The IMA has a world fellowship program open to physicians around the world. The current head of the Medical Association Chairman is Dr. Leonid Eidelman.

In 2007, Dr. Yoram Blacher, chairman of the IMA since 1995, was named president of the World Medical Association.

The association marked its centennial year in November 2011 with a symposium and exhibition at the European Union headquarters in Brussels. The events were organized by the Belgian Jewish Doctors’ Group, Bnai Brit International and the Board of Deputies of British Jews.

In January 2019, the Israel Medical Association banned members from performing conversion therapy on patients.

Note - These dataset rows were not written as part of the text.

/-- The codes of a group, with the case and column it leaves (R107, R109, R110): a character by the shift class of its
conversion entry, DROP, LETTERS, FIGURES or EITHER. -/
def converted (s : State) (limit : Nat) (p : PrintState) : Group → GroupCodes
  | .opening =>
    if p.column = 0 then ⟨[s.codeLtrs], ⟨.letters, 0⟩, false⟩
    else ⟨[s.codeCr, s.codeLf, s.codeLtrs], ⟨.letters, 0⟩, false⟩
  | .bell =>
    if p.shift = .letters then ⟨[s.codeFigs, s.codeBell], ⟨.figures, p.column⟩, false⟩
    else ⟨[s.codeBell], ⟨.figures, p.column⟩, false⟩
  | .space => printed s limit p p.shift s.codeSpace
  | .lineEnd => ⟨[s.codeCr, s.codeLf], ⟨p.shift, 0⟩, false⟩
  | .feed => ⟨[s.codeLf], p, false⟩
  | .char b =>
    let code := BitVec.ofNat 5 ((s.conversion b).toNat % 32)
    let shiftClass := (s.conversion b).toNat / 32 % 4
    if shiftClass = 0 then ⟨[], p, false⟩
    else if shiftClass = 1 then printed s limit p .letters code
    else if shiftClass = 2 then printed s limit p .figures code
    else printed s limit p p.shift code

/-- A desk with a group's codes placed in its buffer, none tagged (R107, R108). -/
def placed (k : Desk) (g : GroupCodes) : Desk :=
  { k with
    buffer := k.buffer ++ g.codes.map fun x => ⟨x, false⟩
    shift := g.print.shift, column := g.print.column }

/-- STORY_DONE of a story with a final state: the numbers of its marks DONE, CUT and DROPPED (R78, R79, R188). -/
def doneRecord (s : State) (h : HandleId) (final : Nat) : Record :=
  naming s .storyDone (byte (s.story h).window.val) h
    [byte final, byte (marked s h .done), byte (marked s h .cut), byte (marked s h .dropped)]

/-- A story leaves its window story list, and a TABLE_FULL hold clears (R51, R78, R79). -/
def offWindow (s : State) (h : HandleId) : State :=
  { s.onWindow (s.story h).window fun k => { k with stories := k.stories.erase h } with
    hold := match s.hold with
      | some ⟨.tableFull _ _, _, _⟩ => none
      | x => x }

/-- What the story table makes of a story that has lost a holder or changed a mark (R78, R79). LIVE with no mark QUEUED or
ACTIVE and no holder it becomes SPENT (4); KILLED (5) or SUPERSEDED (6) without a holder it becomes FREE, its generation kept
(its window, agency and origin 0: log entry 33). STORY_DONE is reported of either; any other story stands. -/
def settled (s : State) (h : HandleId) : State :=
  let r := s.story h
  if r.state = .live ∧ marked s h .queued = 0 ∧ marked s h .active = 0 ∧ r.holders = 0 then
    (offWindow (s.onStory h fun r => { r with state := .spent }) h).report (doneRecord s h 4)
  else if (r.state = .killed ∨ r.state = .superseded) ∧ r.holders = 0 then
    (({ offWindow s h with completion := s.completion.erase h } : State).onStory h fun r =>
      { generation := r.generation }).report (doneRecord s h (if r.state = .killed then 5 else 6))
  else s

/-- An item of a story ends at a desk: its holder is released, the send context is gone, and the story table settles the story
(R117). -/
def ended (s : State) (d : DeskId) (h : HandleId) : State :=
  settled ((s.onStory h fun r => { r with holders := r.holders - 1 }).onDesk d fun k => { k with context := none }) h

/-- The older of a desk's REQUESTED staging blocks, the one at the lower offsets: block 1 when `second`, otherwise block 0
(R135). -/
def OlderRequested (k : Desk) (second : Bool) (b : TextBlock) : Prop :=
  if second then k.staging1 = .requested b ∧ ∀ c, k.staging0 = .requested c → b.first < c.first
  else k.staging0 = .requested b ∧ ∀ c, k.staging1 = .requested c → b.first ≤ c.first

/-! ### The frame tracker and bring-up -/

/-- A trunk that has entered SEARCH from another state than UP, its line not in break (R158, R173, R178 to R180). -/
def searching (s : State) (u : TrunkId) : State := s.onTrunk u fun k =>
  { k with
    receiver := fresh k.receiver .measuring false
    bringUp := { k.bringUp with state := .search, received := none, page := none, linkTimer := none } }

/-- A trunk that was UP has been lost, its line not in break (R164, R165, R181, R186): TRUNK_LOST with a reason and the
switch-window count, SEARCH with its limit timer, and LINE for its desks, FAR_STOP gone. -/
def LostFrom (s : State) (u : TrunkId) (reason window : Nat) (t : State) : Prop :=
  t = { ((searching s u).onBringUp u fun b =>
          { b with limitTimer := if s.bringUpLimit u = 0 then none else some 0 }).report
          (plain s .trunkLost (byte u.val) [byte reason, byte window]) with
        desks := t.desks } ∧
  (∀ d, OnTrunk s u d → t.desk d = { s.desk d with line := true, farStop := false }) ∧
  ∀ d, ¬ OnTrunk s u d → t.desk d = s.desk d

/-- The offsets after a reference at which the next frame may start, both spacings accepted or not (R162). -/
def MayStart (n : Nat) (both : Prop) (kind : RefKind) (o : Nat) : Prop :=
  match kind with
  | .bringUp => o = 6
  | .data => o = n + 1 ∨ (both ∧ o = 6)
  | .pending => False

/-- Both frame spacings are accepted: in FRAMED, and in DATA while the switch-window count is above 0 (R162, R164). -/
def BothSpacings (r : Receiver) : Prop := r.alignment = .framed ∨ (r.alignment = .data ∧ 0 < r.switchWindow)

/-- The switch-window count once a frame is settled (R164). -/
def windowAfter (r : Receiver) : Nat := if r.alignment = .data then r.switchWindow - 1 else r.switchWindow

/-- The frame reference after a missing frame: the last position reached by whole frames of its kind (R162). -/
def missedRef (n : Nat) (f : FrameRef) : FrameRef :=
  { kind := f.kind, offset := (f.offset + 1) % (if f.kind = .bringUp then 6 else n + 1), accepted := false
    slotsRead := false, afterBringUp := false, values := [], withheld := false }

/-- The symbol at an offset is read for code errors only (R162, R166): it settles no kind, starts and misses no frame, and is
neither a return slot that is read nor a word symbol. -/
def ReadPlainly (r : Receiver) (f : FrameRef) (n o : Nat) (sym : Pattern) : Prop :=
  f.kind ≠ .pending ∧
    (MayStart n (BothSpacings r) f.kind o →
      sym ≠ 0b1110010 ∧ ∃ x, MayStart n (BothSpacings r) f.kind x ∧ o < x) ∧
    ¬ (r.alignment = .data ∧ f.kind = .data ∧ f.slotsRead = true ∧ o ≤ n) ∧
    ¬ (r.alignment = .framed ∧ f.kind = .bringUp ∧ f.accepted = true ∧ 2 ≤ o ∧ o ≤ 5)

/-- A desk whose far printer sends a symbol in its return slot (R168). -/
def hears (sym : Pattern) (k : Desk) : Desk :=
  { k with farStop := if sym = 0b1111000 then true else if sym = 0b1110100 then false else k.farStop }

/-! ### Restore -/

/-- Where a restore restarts an item (R125): its segment from the beginning, TEXT at the line start, a notice with its own
continuation; an interrupted RESTORED notice hands on its own. -/
def restartOf (c : SendContext) : Continuation :=
  match c.segment with
  | .header => .header
  | .text => .text c.lineStart
  | .trailer => .trailer
  | .notice k h next => if k = .restored then next else .notice k h next

/-- A desk of a trunk that has entered UP (R125, R186). Without LINE it stands. With it LINE goes, and a current item is
restored: buffer and staging emptied, the epoch raised, a line end (log entry 37), then a RESTORED notice before the restart
point, or that at once when phrase 8 is empty; where nothing is left to send the item ends (log entry 26). -/
def Restored (d : DeskId) (s t : State) : Prop :=
  match (s.desk d).line, (s.desk d).context with
  | false, _ => t = s
  | true, none => t = s.onDesk d fun k => { k with line := false }
  | true, some c => ∃ cut : State,
    (cut = s.onDesk d fun k =>
      { k with
        line := false, buffer := [⟨s.codeCr, false⟩, ⟨s.codeLf, false⟩], column := 0, epoch := k.epoch + 1
        staging0 := .empty, staging1 := .empty }) ∧
    (∀ y, goesOn cut d { c with cursor := if c.segment = .text then c.lineStart else c.cursor }
        (.notice .restored c.handle (restartOf c)) y → t = cut.onDesk d fun k => { k with context := some y }) ∧
    (endsAt cut (.notice .restored c.handle (restartOf c)) → t = ended cut d c.handle)

/-- Desks restored one after another, each in the state that the one before it leaves (R186). -/
def RestoredAll : List DeskId → State → State → Prop
  | [], s, t => t = s
  | d :: more, s, t => ∃ u, Restored d s u ∧ RestoredAll more u t

/-- The desks of a trunk in ascending slot order (R186). -/
def desksInOrder (s : State) (u : TrunkId) : List DeskId :=
  (List.range (s.slotCount u)).filterMap fun k => s.slotDesk u (k + 1)

/-! ### Intake -/

/-- A write that an ENABLED window's parser takes now (R4 step 4, R36): its enabled bytes, translated, are `bytes`. -/
def IntakeTaken (s : State) (w : WindowId) (a : Addr) (beats : List Beat) (bytes : List (Addr × Byte)) : Prop :=
  InForm a beats.length ∧ TakenNow s (.write a beats) ∧ enabledBytes a beats ≠ [] ∧
    s.touchedWindow (enabledBytes a beats) = none ∧ s.inPage a = false ∧ s.enabledWindow a = some w ∧
    enabledBytes a (beats.map (s.translateBeat w)) = bytes

/-- A state after the write is forwarded with its bytes translated, the intake position past it, and the flag and room tests
made (R36, R38, R52, R94). -/
def takenIn (s : State) (w : WindowId) (a : Addr) (beats : List Beat) (after : Addr) (u : State) : State :=
  ((forwarded (u.onWindow w fun k => { k with intake := after })
    (.write a (beats.map (s.translateBeat w))) .write).testFlags).testRooms

/-- The OPEN story of a window abandoned with a reason code (R46, R63): STORY_ABANDONED with the origin, its record FREE and
off every list, what the parser gathered dropped, and the parser in a state. -/
def abandoned (s : State) (w : WindowId) (h : HandleId) (reason : Nat) (parse : ParseState) : State :=
  ((({ s with completion := s.completion.erase h } : State).report
    (naming s .storyAbandoned (byte w.val) h (byte reason :: leBytes 4 (s.story h).origin.toNat))).onStory h fun r =>
      { generation := r.generation }).onWindow w fun k =>
        { k with parse := parse, stories := k.stories.erase h, lead := [], textCount := 0, extents := [] }

/-- A story opened in a window by a START byte, in the record given (R41, R62). -/
def opened (s : State) (w : WindowId) (g : HandleId) (at_ : Addr) : State :=
  (({ s with completion := s.completion.erase g } : State).onStory g fun r =>
    { generation := r.generation + 1, state := .opened, window := w, agency := s.windowAgency w, origin := at_ }).onWindow
    w fun k => { k with stories := k.stories ++ [g], parse := .lead, lead := [], textCount := 0, extents := [] }

/-- The letter of a class in a lead: F, B, U, R, D (Table 3-4). -/
def classLetter : StoryClass → Byte
  | .flash => 0x46
  | .bulletin => 0x42
  | .urgent => 0x55
  | .routine => 0x52
  | .deferred => 0x44

/-- The letter of a mode in a lead: N, W, K (Table 3-4). -/
def modeLetter : StoryMode → Byte
  | .new => 0x4E
  | .writeThru => 0x57
  | .kill => 0x4B

/-- The reason code of a lead that fails its check (Table 3-5). -/
def leadReason : AbandonReason → Nat
  | .badSerial => 1
  | .badClass => 2
  | .badDesk => 3
  | .badSlug => 4
  | .badMode => 5
  | .badReference => 6
  | .badEmbargo => 7
  | _ => 8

==International boycott campaigns==
Following the outbreak of the Gaza war in October 2023, the IMA faced intensifying international pressure and campaigns for its suspension from global medical organizations. In 2025, both the British Medical Association and the South African Medical Association suspended institutional ties with the IMA over its stance on the conflict. In June 2026, a petition organized by the People's Health Movement, Artsen voor Gaza (Doctors for Gaza), and the health wing of Jewish Voice for Peace gained widespread attention after it was reported on by the British medical journal The Lancet. The petition, which gathered over 1,150 signatures from healthcare professionals, called for the IMA to be suspended from the World Medical Association (WMA) ahead of its October General Assembly in Rotterdam. Critics accused the IMA of violating medical ethics and international humanitarian law, alleging complicity in the mistreatment of Palestinian detainees over three decades, and criticizing its failure to publicly condemn the destruction of healthcare infrastructure in Gaza.

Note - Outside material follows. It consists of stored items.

/-! ### After onTrunk -/

@[simp] theorem onTrunk_mode (t : TrunkId) (f : Trunk → Trunk) : (s.onTrunk t f).mode = s.mode := rfl
@[simp] theorem onTrunk_straps (t : TrunkId) (f : Trunk → Trunk) : (s.onTrunk t f).straps = s.straps := rfl
@[simp] theorem onTrunk_setup (t : TrunkId) (f : Trunk → Trunk) : (s.onTrunk t f).setup = s.setup := rfl
@[simp] theorem onTrunk_stage (t : TrunkId) (f : Trunk → Trunk) : (s.onTrunk t f).stage = s.stage := rfl
@[simp] theorem onTrunk_fifo (t : TrunkId) (f : Trunk → Trunk) : (s.onTrunk t f).fifo = s.fifo := rfl
@[simp] theorem onTrunk_entries (t : TrunkId) (f : Trunk → Trunk) : (s.onTrunk t f).entries = s.entries := rfl
@[simp] theorem onTrunk_port (t : TrunkId) (f : Trunk → Trunk) : (s.onTrunk t f).port = s.port := rfl
@[simp] theorem onTrunk_hold (t : TrunkId) (f : Trunk → Trunk) : (s.onTrunk t f).hold = s.hold := rfl
@[simp] theorem onTrunk_ownWait (t : TrunkId) (f : Trunk → Trunk) : (s.onTrunk t f).ownWait = s.ownWait := rfl
@[simp] theorem onTrunk_lastOwn (t : TrunkId) (f : Trunk → Trunk) : (s.onTrunk t f).lastOwn = s.lastOwn := rfl
@[simp] theorem onTrunk_downBus (t : TrunkId) (f : Trunk → Trunk) : (s.onTrunk t f).downBus = s.downBus := rfl
@[simp] theorem onTrunk_upBus (t : TrunkId) (f : Trunk → Trunk) : (s.onTrunk t f).upBus = s.upBus := rfl
@[simp] theorem onTrunk_windows (t : TrunkId) (f : Trunk → Trunk) : (s.onTrunk t f).windows = s.windows := rfl
@[simp] theorem onTrunk_stories (t : TrunkId) (f : Trunk → Trunk) : (s.onTrunk t f).stories = s.stories := rfl
@[simp] theorem onTrunk_completion (t : TrunkId) (f : Trunk → Trunk) : (s.onTrunk t f).completion = s.completion := rfl
@[simp] theorem onTrunk_desks (t : TrunkId) (f : Trunk → Trunk) : (s.onTrunk t f).desks = s.desks := rfl
@[simp] theorem onTrunk_fetchPointer (t : TrunkId) (f : Trunk → Trunk) : (s.onTrunk t f).fetchPointer = s.fetchPointer := rfl
@[simp] theorem onTrunk_writer (t : TrunkId) (f : Trunk → Trunk) : (s.onTrunk t f).writer = s.writer := rfl
@[simp] theorem onTrunk_clock (t : TrunkId) (f : Trunk → Trunk) : (s.onTrunk t f).clock = s.clock := rfl
@[simp] theorem onTrunk_freeUse (t : TrunkId) (f : Trunk → Trunk) : (s.onTrunk t f).freeUse = s.freeUse := rfl
@[simp] theorem onTrunk_pending (t : TrunkId) (f : Trunk → Trunk) : (s.onTrunk t f).pending = s.pending := rfl
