/-- Window 0 with a LIVE story from 40h: its span is 40h to FFh. -/
def windowHolds : State :=
  (windowOn.onWindow 0 fun k => { k with stories := [0] }).onStory 0 fun r => { r with state := .live, origin := 0x40 }

/-- A write of one enabled byte, at the start of a beat. -/
def oneByte (b : Byte) : List Beat := [⟨b.setWidth 64, 1⟩]

/-- A queue entry that waits. -/
def waitingFor (o : Owner) (a : Access) : QueueEntry := { owner := o, access := a, isLocal := false, result := none }

/-- A send context of story 0. -/
def sending (segment : Segment) (layout : List Group) : SendContext :=
  { handle := 0, kind := .story, segment := segment, layout := layout, openingDone := true, cursor := 0, lineStart := 0
    columnLimit := 69, feedLines := 0, underrunLatch := false }

/-- Desk 1 OPEN, sending story 0. -/
def deskSends (segment : Segment) (layout : List Group) : State :=
  inRun.onDesk 0 fun k => { k with isOpen := true, context := some (sending segment layout) }

/-- Desk 1 in the text of story 0, of two bytes at FEh. -/
def inText : State :=
  (deskSends .text []).onStory 0 fun r => { r with state := .live, textCount := 2, extents := [⟨0xFE, 2⟩] }

/-- A report ring of 16 records at 2000h. -/
def ringSetup : List Host.Cell := [(1, 0x20), (4, 1)]

/-- A record. -/
def aRecord : Record :=
  { kind := .softResetDone, subject := 0xFF, handle := 0xFF, generation := 0, serial := 0, minute := 0, detail := [] }

/-- Trunk 0 of one slot, for desk 1. -/
def oneSlot : List Host.Cell := [(0xC0, 1), (0xD0, 1)]

/-- Trunk 0 with a bring-up state, a receiver and a transmitter. -/
def trunkIn (b : BringUp) (r : Receiver) (f : Option Framing) : State :=
  ({ inRun with setup := oneSlot } : State).onTrunk 0 fun _ => { transmitter := f, receiver := r, bringUp := b }

/-- A data frame at its FRAME symbol. -/
def dataFrame : Framing :=
  { kind := .data, symbol := 1, unit := 7, pattern := 0b1110010, rate := 0, timer := 0, stopping := false }

/-- A frame reference at an offset. -/
def refAt (kind : RefKind) (offset : Nat) : FrameRef :=
  { kind := kind, offset := offset, accepted := true, slotsRead := decide (kind = .data), afterBringUp := false, values := []
    withheld := false }

/-! ### Witnesses: the machine and the store path -/

theorem witness_StepCarriesOutFront : ({ inRun with pending := [.go] } : State).pending = .go :: [] := rfl

/-- Nothing due; and a trunk in SETTLE at the last period of both its timers, whose limit comes first. -/
theorem witness_IdleStepIsOnePeriod :
    State.reset.pending = [] ∧
      ∃ s : State, s.pending = [] ∧ timersDue s 0 = [.bringUpLimitExpiry 0, .linkTimerExpiry 0] :=
  ⟨rfl,
    ⟨{ trunkIn { state := .settle, linkTimer := some 479999, limitTimer := some 47999999 } { } none with
        setup := [(0xC0, 1), (0xD0, 1), (0xD4, 1)] }, rfl, by decide +kernel⟩⟩

theorem witness_TakeReadForwards :
    InForm 0x20 4 ∧ TakenNow { inRun with ownWait := 7 } (.read 0x20 4) ∧ InForm 0x38 1 ∧ TakenNow inText (.read 0x38 1) := by
  unfold InForm TakenNow
  decide +kernel

theorem witness_TakeMalformedRefuses :
    ¬ InForm 0x28 4 ∧ TakenNow inRun (.read 0x28 4) ∧ ¬ InForm 0x20 (List.replicate 5 (⟨0, 1⟩ : Beat)).length ∧
      TakenNow inRun (.write 0x20 (List.replicate 5 ⟨0, 1⟩)) := by
  unfold InForm TakenNow
  decide +kernel

/-- The last byte of the span, first with the latch clear and then with it set. -/
theorem witness_TakeProtectedAbsorbs :
    (InForm 0xF8 1 ∧ TakenNow windowHolds (.write 0xF8 [⟨0, 0x80⟩]) ∧ enabledBytes 0xF8 [⟨0, 0x80⟩] = (0xFF, 0) :: [] ∧
      windowHolds.touchedWindow [(0xFF, 0)] = some 0 ∧ (windowHolds.window 0).protect = none) ∧
    ((windowHolds.onWindow 0 fun k => { k with protect := some 0x40 }).touchedWindow [(0xFF, 0)] = some 0 ∧
      TakenNow (windowHolds.onWindow 0 fun k => { k with protect := some 0x40 }) (.write 0xF8 [⟨0, 0x80⟩]) ∧
      ((windowHolds.onWindow 0 fun k => { k with protect := some 0x40 }).window 0).protect.isSome) := by
  unfold InForm TakenNow
  decide +kernel

/-- No byte enabled; and a byte just past the control page. -/
theorem witness_TakePlainWriteForwards :
    InForm 0x40 1 ∧ TakenNow windowHolds (.write 0x40 [⟨0, 0⟩]) ∧ enabledBytes 0x40 [⟨0, 0⟩] = [] ∧
      InForm 0x2000 1 ∧ TakenNow windowHolds (.write 0x2000 (oneByte 1)) ∧
      windowHolds.touchedWindow (enabledBytes 0x2000 (oneByte 1)) = none ∧ windowHolds.inPage 0x2000 = false ∧
      windowHolds.enabledWindow 0x2000 = none := by
  unfold InForm TakenNow
  decide +kernel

The IMA argued that the campaign dangerously conflated an independent medical association with a country's government, asserted that Hamas utilized a deliberate strategy of hiding beneath and within hospitals for military operations, and stated that its members consistently uphold universal medical ethics. It also highlighted its public statements supporting medical neutrality, humanitarian aid delivery, and internal lobbying efforts, such as an open letter from IMA chair Zion Hagay to the Israeli Prime Minister warning against the health risks of withholding tax funds from the Palestinian Authority. The Lancet noted that it had not identified any public statements by the IMA condemning Israeli attacks on Gaza's healthcare system, criticizing Israeli military conduct, calling for a ceasefire, or responding to United Nations reports regarding a genocide against Palestinians. The WMA defended the IMA's inclusion, stating it opposed excluding member associations based on the actions of their governments, and argued that a suspension would damage international medical dialogue and scientific collaboration rather than promote human rights.

==Publications==
The association publishes two journals: Harefuah (Medicine) in Hebrew with English abstracts and Israel Medical Association Journal (IMAJ).